▶ [YOUR INSTRUCTIONS]
Could you find each line of the data below that contains the word "mixed" and copy those lines?

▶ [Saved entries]
((

/-- The owner bits of a merged strip (R31). -/
def stripOwners (bs : List Byte) : List Bool :=
  (fit 0 64 ((bs.drop 104).take 64)).flatMap fun b => (List.range 8).map fun i => b.getLsbD i

/-- The column that a strip fills (R28 to R32). -/
def stripColumn (merged : Bool) (bs : List Byte) : Column :=
  { trits := fit 0 512 (stripTrits bs),
    owners := if merged then stripOwners bs else List.replicate 512 false,
    exps := [sext 7 (le bs 103 1)] }

/-- The position of the first byte at or after `o` that satisfies `p`. -/
def findByte (p : Byte → Bool) : List Byte → Nat → Option Nat
  | [], _ => none
  | b :: r, o => if p b then some o else findByte p r (o + 1)

/-- The format checks of a strip (R27, R29, R30; the first three of R85): the status and the offset of the faulting
byte. -/
def stripFormat (bs : List Byte) : Option (Status × Nat) :=
  match findByte (fun b => decide (242 < b.toNat)) (bs.take 103) 0 with
  | some o => some (0x0310#16, o)
  | none =>
    if 8 < le bs 102 1 then some (0x0311#16, 102)
    else if 128 ≤ le bs 103 1 then some (0x0312#16, 103) else none

/-- The checks of a merged strip against its count word (R85, checks 4 to 8): the status, and the offset of the
faulting byte of the strip, or none when the count word is at fault. -/
def mergedChecks (blk : Bool) (bs : List Byte) (cw : Nat) : Option (Status × Option Nat) :=
  let nzA := bits cw 9 0
  let nzB := bits cw 19 10
  let rows := (stripTrits bs).zip (stripOwners bs)
  let badZero := ((List.range 512).zip rows).find? fun r => r.2.1 == 0 && r.2.2
  let mixed := (List.range 64).find? fun m =>
    let g := (rows.drop (8 * m)).take 8
    g.any (fun r => r.1 != 0 && r.2) && g.any (fun r => r.1 != 0 && !r.2)
  if bits cw 31 20 ≠ 0 ∨ 512 < nzA ∨ 512 < nzB ∨ 512 < nzA + nzB then some (0x0323#16, none)
  else match badZero with
  | some r => some (0x0320#16, some (104 + r.1 / 8))
  | none =>
    if (rows.filter fun r => r.1 != 0 && !r.2).length ≠ nzA then some (0x0321#16, none)
    else if (rows.filter fun r => r.1 != 0 && r.2).length ≠ nzB then some (0x0322#16, none)
    else match blk, mixed with
    | true, some m => some (0x0324#16, some (104 + m))
    | _, _ => none

/-! ### Packed blocks -/

/-- A packed-block header (R38). -/
structure Hdr where
  u   : Bool
  z   : Bool
  sat : Bool
  b60 : Bool
  w   : Nat
  es  : List Int
  deriving DecidableEq, Repr

/-- The header that 8 bytes hold. -/
def hdrOf (bs : List Byte) : Hdr :=
  let h := le bs 0 8
  { u := bits h 63 63 == 1, z := bits h 62 62 == 1, sat := bits h 61 61 == 1, b60 := bits h 60 60 == 1,
    w := bits h 59 56, es := (List.range 8).map fun j => sext 7 (h >>> (7 * j)) }

/-- The 8 bytes of a header. -/
def hdrBytes (h : Hdr) : List Byte :=
  natLe 8 (b2n h.u <<< 63 + b2n h.z <<< 62 + b2n h.sat <<< 61 + b2n h.b60 <<< 60 + h.w <<< 56
    + ((List.range 8).zip h.es).foldl (fun a p => a + intBits 7 p.2 <<< (7 * p.1)) 0)

/-- Checks 1 and 2 of R41. -/
def hdrCheck12 (h : Hdr) : Option Status :=
  if h.w = 0 ∨ 9 ≤ h.w then some 0x0313#16
  else if h.b60 ∨ (h.w = 1 ∧ h.u = false) then some 0x0315#16 else none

))

▶ [OUTPUT OF THE TASK]
  let mixed := (List.range 64).find? fun m =>
    else match blk, mixed with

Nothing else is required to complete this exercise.